Stored data entries
════════

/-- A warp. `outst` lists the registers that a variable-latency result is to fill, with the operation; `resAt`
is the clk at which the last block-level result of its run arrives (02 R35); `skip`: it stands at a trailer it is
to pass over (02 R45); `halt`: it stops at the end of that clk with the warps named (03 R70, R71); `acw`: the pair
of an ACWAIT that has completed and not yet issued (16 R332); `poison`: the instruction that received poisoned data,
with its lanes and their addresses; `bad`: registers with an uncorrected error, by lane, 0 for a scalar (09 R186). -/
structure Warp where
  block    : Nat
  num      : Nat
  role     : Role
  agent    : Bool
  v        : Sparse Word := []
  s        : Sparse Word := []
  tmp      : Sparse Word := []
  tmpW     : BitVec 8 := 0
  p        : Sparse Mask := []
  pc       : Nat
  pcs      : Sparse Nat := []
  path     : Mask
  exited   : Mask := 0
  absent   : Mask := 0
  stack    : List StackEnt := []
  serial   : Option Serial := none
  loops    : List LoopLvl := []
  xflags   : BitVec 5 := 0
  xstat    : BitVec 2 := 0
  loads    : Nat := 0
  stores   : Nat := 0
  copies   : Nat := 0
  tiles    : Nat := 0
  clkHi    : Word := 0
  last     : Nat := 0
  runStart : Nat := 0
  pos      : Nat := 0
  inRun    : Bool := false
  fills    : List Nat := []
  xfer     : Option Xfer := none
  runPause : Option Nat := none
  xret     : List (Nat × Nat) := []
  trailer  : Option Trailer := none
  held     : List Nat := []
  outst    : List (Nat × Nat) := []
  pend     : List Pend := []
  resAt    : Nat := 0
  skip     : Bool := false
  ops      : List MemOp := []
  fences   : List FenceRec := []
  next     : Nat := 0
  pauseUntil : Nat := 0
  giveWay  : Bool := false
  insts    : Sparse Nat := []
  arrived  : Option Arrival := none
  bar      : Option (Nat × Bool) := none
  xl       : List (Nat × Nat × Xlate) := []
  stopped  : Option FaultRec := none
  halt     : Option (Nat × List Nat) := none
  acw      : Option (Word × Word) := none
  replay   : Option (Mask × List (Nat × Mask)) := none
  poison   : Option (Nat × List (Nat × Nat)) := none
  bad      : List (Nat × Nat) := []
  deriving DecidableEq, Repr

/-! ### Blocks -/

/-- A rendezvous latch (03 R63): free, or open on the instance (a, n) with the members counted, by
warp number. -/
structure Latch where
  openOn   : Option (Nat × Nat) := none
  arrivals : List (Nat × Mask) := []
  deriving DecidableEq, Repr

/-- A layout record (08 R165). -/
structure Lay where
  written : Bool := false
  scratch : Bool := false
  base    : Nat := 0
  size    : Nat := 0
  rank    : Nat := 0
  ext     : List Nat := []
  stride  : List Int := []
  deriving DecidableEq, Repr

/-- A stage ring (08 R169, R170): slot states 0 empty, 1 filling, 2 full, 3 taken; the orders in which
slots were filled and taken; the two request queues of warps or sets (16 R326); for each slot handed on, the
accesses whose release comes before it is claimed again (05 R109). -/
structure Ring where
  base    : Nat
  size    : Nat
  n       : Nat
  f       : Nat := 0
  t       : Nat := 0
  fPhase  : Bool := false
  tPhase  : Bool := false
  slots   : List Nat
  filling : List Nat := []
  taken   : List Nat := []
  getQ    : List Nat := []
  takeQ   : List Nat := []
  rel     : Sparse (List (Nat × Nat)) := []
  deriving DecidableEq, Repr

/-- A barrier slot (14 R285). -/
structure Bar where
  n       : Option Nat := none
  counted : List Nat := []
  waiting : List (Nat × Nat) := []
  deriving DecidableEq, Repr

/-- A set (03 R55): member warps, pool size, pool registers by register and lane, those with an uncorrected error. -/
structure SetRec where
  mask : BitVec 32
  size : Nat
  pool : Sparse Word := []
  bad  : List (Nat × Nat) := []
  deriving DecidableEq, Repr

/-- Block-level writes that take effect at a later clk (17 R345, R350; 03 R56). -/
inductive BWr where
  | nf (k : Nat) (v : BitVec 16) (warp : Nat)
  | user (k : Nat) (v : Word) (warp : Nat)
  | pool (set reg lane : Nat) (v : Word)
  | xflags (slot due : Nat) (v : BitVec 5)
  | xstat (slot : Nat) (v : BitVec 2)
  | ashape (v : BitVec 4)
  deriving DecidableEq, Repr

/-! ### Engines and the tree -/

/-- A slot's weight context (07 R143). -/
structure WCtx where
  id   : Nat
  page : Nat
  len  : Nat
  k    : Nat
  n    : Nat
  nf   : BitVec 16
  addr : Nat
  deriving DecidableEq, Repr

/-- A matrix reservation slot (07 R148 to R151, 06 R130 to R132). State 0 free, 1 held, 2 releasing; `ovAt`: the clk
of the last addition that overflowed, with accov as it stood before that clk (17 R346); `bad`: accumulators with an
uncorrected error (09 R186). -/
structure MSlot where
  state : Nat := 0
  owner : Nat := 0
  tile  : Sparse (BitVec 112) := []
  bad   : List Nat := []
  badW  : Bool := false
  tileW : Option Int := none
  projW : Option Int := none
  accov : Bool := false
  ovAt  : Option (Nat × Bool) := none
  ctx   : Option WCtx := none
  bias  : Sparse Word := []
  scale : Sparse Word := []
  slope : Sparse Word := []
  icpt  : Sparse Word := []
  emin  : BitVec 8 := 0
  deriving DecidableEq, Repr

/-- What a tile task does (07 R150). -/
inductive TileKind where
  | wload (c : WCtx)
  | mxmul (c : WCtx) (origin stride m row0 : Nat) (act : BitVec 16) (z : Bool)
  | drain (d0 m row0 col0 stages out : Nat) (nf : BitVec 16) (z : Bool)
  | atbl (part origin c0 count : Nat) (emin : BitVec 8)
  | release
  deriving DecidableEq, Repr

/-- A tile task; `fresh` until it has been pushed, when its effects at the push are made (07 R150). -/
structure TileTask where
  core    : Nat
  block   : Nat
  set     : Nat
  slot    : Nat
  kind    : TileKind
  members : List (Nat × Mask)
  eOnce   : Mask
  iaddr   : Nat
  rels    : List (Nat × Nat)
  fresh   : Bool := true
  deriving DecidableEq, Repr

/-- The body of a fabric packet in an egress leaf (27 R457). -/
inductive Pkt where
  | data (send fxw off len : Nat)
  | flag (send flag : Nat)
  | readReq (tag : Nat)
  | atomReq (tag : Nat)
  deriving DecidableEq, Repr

════════

**The task**.
Extract the complete set of records unchanged.

**Reply to the task**.
/-- A warp. `outst` lists the registers that a variable-latency result is to fill, with the operation; `resAt`
is the clk at which the last block-level result of its run arrives (02 R35); `skip`: it stands at a trailer it is
to pass over (02 R45); `halt`: it stops at the end of that clk with the warps named (03 R70, R71); `acw`: the pair
of an ACWAIT that has completed and not yet issued (16 R332); `poison`: the instruction that received poisoned data,
with its lanes and their addresses; `bad`: registers with an uncorrected error, by lane, 0 for a scalar (09 R186). -/
structure Warp where
  block    : Nat
  num      : Nat
  role     : Role
  agent    : Bool
  v        : Sparse Word := []
  s        : Sparse Word := []
  tmp      : Sparse Word := []
  tmpW     : BitVec 8 := 0
  p        : Sparse Mask := []
  pc       : Nat
  pcs      : Sparse Nat := []
  path     : Mask
  exited   : Mask := 0
  absent   : Mask := 0
  stack    : List StackEnt := []
  serial   : Option Serial := none
  loops    : List LoopLvl := []
  xflags   : BitVec 5 := 0
  xstat    : BitVec 2 := 0
  loads    : Nat := 0
  stores   : Nat := 0
  copies   : Nat := 0
  tiles    : Nat := 0
  clkHi    : Word := 0
  last     : Nat := 0
  runStart : Nat := 0
  pos      : Nat := 0
  inRun    : Bool := false
  fills    : List Nat := []
  xfer     : Option Xfer := none
  runPause : Option Nat := none
  xret     : List (Nat × Nat) := []
  trailer  : Option Trailer := none
  held     : List Nat := []
  outst    : List (Nat × Nat) := []
  pend     : List Pend := []
  resAt    : Nat := 0
  skip     : Bool := false
  ops      : List MemOp := []
  fences   : List FenceRec := []
  next     : Nat := 0
  pauseUntil : Nat := 0
  giveWay  : Bool := false
  insts    : Sparse Nat := []
  arrived  : Option Arrival := none
  bar      : Option (Nat × Bool) := none
  xl       : List (Nat × Nat × Xlate) := []
  stopped  : Option FaultRec := none
  halt     : Option (Nat × List Nat) := none
  acw      : Option (Word × Word) := none
  replay   : Option (Mask × List (Nat × Mask)) := none
  poison   : Option (Nat × List (Nat × Nat)) := none
  bad      : List (Nat × Nat) := []
  deriving DecidableEq, Repr

/-! ### Blocks -/

/-- A rendezvous latch (03 R63): free, or open on the instance (a, n) with the members counted, by
warp number. -/
structure Latch where
  openOn   : Option (Nat × Nat) := none
  arrivals : List (Nat × Mask) := []
  deriving DecidableEq, Repr

/-- A layout record (08 R165). -/
structure Lay where
  written : Bool := false
  scratch : Bool := false
  base    : Nat := 0
  size    : Nat := 0
  rank    : Nat := 0
  ext     : List Nat := []
  stride  : List Int := []
  deriving DecidableEq, Repr

/-- A stage ring (08 R169, R170): slot states 0 empty, 1 filling, 2 full, 3 taken; the orders in which
slots were filled and taken; the two request queues of warps or sets (16 R326); for each slot handed on, the
accesses whose release comes before it is claimed again (05 R109). -/
structure Ring where
  base    : Nat
  size    : Nat
  n       : Nat
  f       : Nat := 0
  t       : Nat := 0
  fPhase  : Bool := false
  tPhase  : Bool := false
  slots   : List Nat
  filling : List Nat := []
  taken   : List Nat := []
  getQ    : List Nat := []
  takeQ   : List Nat := []
  rel     : Sparse (List (Nat × Nat)) := []
  deriving DecidableEq, Repr

/-- A barrier slot (14 R285). -/
structure Bar where
  n       : Option Nat := none
  counted : List Nat := []
  waiting : List (Nat × Nat) := []
  deriving DecidableEq, Repr

/-- A set (03 R55): member warps, pool size, pool registers by register and lane, those with an uncorrected error. -/
structure SetRec where
  mask : BitVec 32
  size : Nat
  pool : Sparse Word := []
  bad  : List (Nat × Nat) := []
  deriving DecidableEq, Repr

/-- Block-level writes that take effect at a later clk (17 R345, R350; 03 R56). -/
inductive BWr where
  | nf (k : Nat) (v : BitVec 16) (warp : Nat)
  | user (k : Nat) (v : Word) (warp : Nat)
  | pool (set reg lane : Nat) (v : Word)
  | xflags (slot due : Nat) (v : BitVec 5)
  | xstat (slot : Nat) (v : BitVec 2)
  | ashape (v : BitVec 4)
  deriving DecidableEq, Repr

/-! ### Engines and the tree -/

/-- A slot's weight context (07 R143). -/
structure WCtx where
  id   : Nat
  page : Nat
  len  : Nat
  k    : Nat
  n    : Nat
  nf   : BitVec 16
  addr : Nat
  deriving DecidableEq, Repr

/-- A matrix reservation slot (07 R148 to R151, 06 R130 to R132). State 0 free, 1 held, 2 releasing; `ovAt`: the clk
of the last addition that overflowed, with accov as it stood before that clk (17 R346); `bad`: accumulators with an
uncorrected error (09 R186). -/
structure MSlot where
  state : Nat := 0
  owner : Nat := 0
  tile  : Sparse (BitVec 112) := []
  bad   : List Nat := []
  badW  : Bool := false
  tileW : Option Int := none
  projW : Option Int := none
  accov : Bool := false
  ovAt  : Option (Nat × Bool) := none
  ctx   : Option WCtx := none
  bias  : Sparse Word := []
  scale : Sparse Word := []
  slope : Sparse Word := []
  icpt  : Sparse Word := []
  emin  : BitVec 8 := 0
  deriving DecidableEq, Repr

/-- What a tile task does (07 R150). -/
inductive TileKind where
  | wload (c : WCtx)
  | mxmul (c : WCtx) (origin stride m row0 : Nat) (act : BitVec 16) (z : Bool)
  | drain (d0 m row0 col0 stages out : Nat) (nf : BitVec 16) (z : Bool)
  | atbl (part origin c0 count : Nat) (emin : BitVec 8)
  | release
  deriving DecidableEq, Repr

/-- A tile task; `fresh` until it has been pushed, when its effects at the push are made (07 R150). -/
structure TileTask where
  core    : Nat
  block   : Nat
  set     : Nat
  slot    : Nat
  kind    : TileKind
  members : List (Nat × Mask)
  eOnce   : Mask
  iaddr   : Nat
  rels    : List (Nat × Nat)
  fresh   : Bool := true
  deriving DecidableEq, Repr

/-- The body of a fabric packet in an egress leaf (27 R457). -/
inductive Pkt where
  | data (send fxw off len : Nat)
  | flag (send flag : Nat)
  | readReq (tag : Nat)
  | atomReq (tag : Nat)
  deriving DecidableEq, Repr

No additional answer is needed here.